[Collected data entries]
-- ==== Sys2Proof/Laws/Complete.lean ====
section
/-! SUPPORT. The canonical codes of a set of lengths that is not oversubscribed are prefix-free, so the insertion
fails for want of nodes only (R204 (a)), and a complete set never does (R204 (c)). -/

namespace Sys2Proof
namespace Machine

/-! ### Canonical codes -/

/-- The first code of length `l` that is not assigned. -/
def endCode (len : List Nat) (l : Nat) : Nat := firstCode len l + blcount len l

theorem firstCode_succ (len : List Nat) (l : Nat) : firstCode len (l + 1) = 2 * endCode len l := by
  simp only [firstCode, endCode, Nat.shiftLeft_eq]; ring

theorem endCode_succ (len : List Nat) (l : Nat) : endCode len (l + 1) = 2 * endCode len l + blcount len (l + 1) := by
  rw [endCode, firstCode_succ]

theorem endCode_zero (len : List Nat) : endCode len 0 = 0 := by simp [endCode, firstCode, blcount]

theorem endCode_mul_le (len : List Nat) (l k : Nat) : endCode len l * 2 ^ k ≤ endCode len (l + k) := by
  induction k with
  | zero => simp
  | succ k ih =>
    rw [← Nat.add_assoc, endCode_succ, Nat.pow_succ, ← Nat.mul_assoc]; omega

theorem endCode_mul_le_first (len : List Nat) (l k : Nat) :
    endCode len l * 2 ^ (k + 1) ≤ firstCode len (l + (k + 1)) := by
  rw [← Nat.add_assoc, firstCode_succ, Nat.pow_succ, ← Nat.mul_assoc]
  have := endCode_mul_le len l k; omega

theorem kraft_eq (len : List Nat) (M : Nat) : kraft len M = endCode len M := by
  unfold kraft
  induction M with
  | zero => simp [endCode_zero]
  | succ M ih =>
    rw [List.range_succ, List.map_append, List.sum_append, endCode_succ, ← ih]
    simp only [List.map_singleton, List.sum_singleton, Nat.sub_self, Nat.pow_zero, Nat.mul_one]
    congr 1
    rw [← List.sum_map_mul_left]
    congr 1
    refine List.map_congr_left fun k hk => ?_
    have := List.mem_range.1 hk
    rw [show M + 1 - (k + 1) = M - (k + 1) + 1 by omega, Nat.pow_succ]; ring

theorem endCode_le {len : List Nat} {M : Nat} (hk : kraft len M ≤ 2 ^ M) {l : Nat} (hl : l ≤ M) :
    endCode len l ≤ 2 ^ l := by
  have h1 := endCode_mul_le len l (M - l)
  rw [Nat.add_sub_cancel' hl, ← kraft_eq len M] at h1
  have h2 : 2 ^ l * 2 ^ (M - l) = 2 ^ M := by rw [← Nat.pow_add, Nat.add_sub_cancel' hl]
  exact Nat.le_of_mul_le_mul_right (by omega : endCode len l * 2 ^ (M - l) ≤ 2 ^ l * 2 ^ (M - l)) (by positivity)

theorem assignFrom_getD {next len : List Nat} {s : Nat} (hs : s < len.length) (h0 : len.getD s 0 ≠ 0)
    (hn : ∀ l ∈ len, l < next.length) :
    (assignFrom next len).getD s 0 = next.getD (len.getD s 0) 0 + (len.take s).count (len.getD s 0) := by
  induction len generalizing next s with
  | nil => simp at hs
  | cons a ls ih =>
    cases s with
    | zero =>
      simp only [List.getD_cons_zero] at h0
      rw [assignFrom, if_neg h0]; simp
    | succ s =>
      simp only [List.getD_cons_succ, List.length_cons, Nat.add_lt_add_iff_right] at hs h0
      rw [assignFrom]
      split
      · rename_i ha
        rw [List.getD_cons_succ, ih hs h0 fun l hl => hn l (by simp [hl]), List.getD_cons_succ, List.take_succ_cons,
          List.count_cons_of_ne]
        omega
      · rw [List.getD_cons_succ, ih hs h0 fun l hl => by simpa using hn l (by simp [hl]), List.getD_cons_succ,
          List.take_succ_cons]
        have ha := hn a (by simp)
        by_cases hla : a = ls.getD s 0
        · rw [← hla, List.count_cons_self, List.getD_eq_getElem?_getD, List.getElem?_set_self ha]
          simp only [Option.getD_some]; omega
        · rw [List.count_cons_of_ne hla, List.getD_eq_getElem?_getD, List.getElem?_set_ne hla,
            ← List.getD_eq_getElem?_getD]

EXERCISE
With "have" as the word to match, copy each line of the records that has it.

TASK RESPONSE
  have := endCode_mul_le len l k; omega
    have := List.mem_range.1 hk
  have h1 := endCode_mul_le len l (M - l)
  have h2 : 2 ^ l * 2 ^ (M - l) = 2 ^ M := by rw [← Nat.pow_add, Nat.add_sub_cancel' hl]
        have ha := hn a (by simp)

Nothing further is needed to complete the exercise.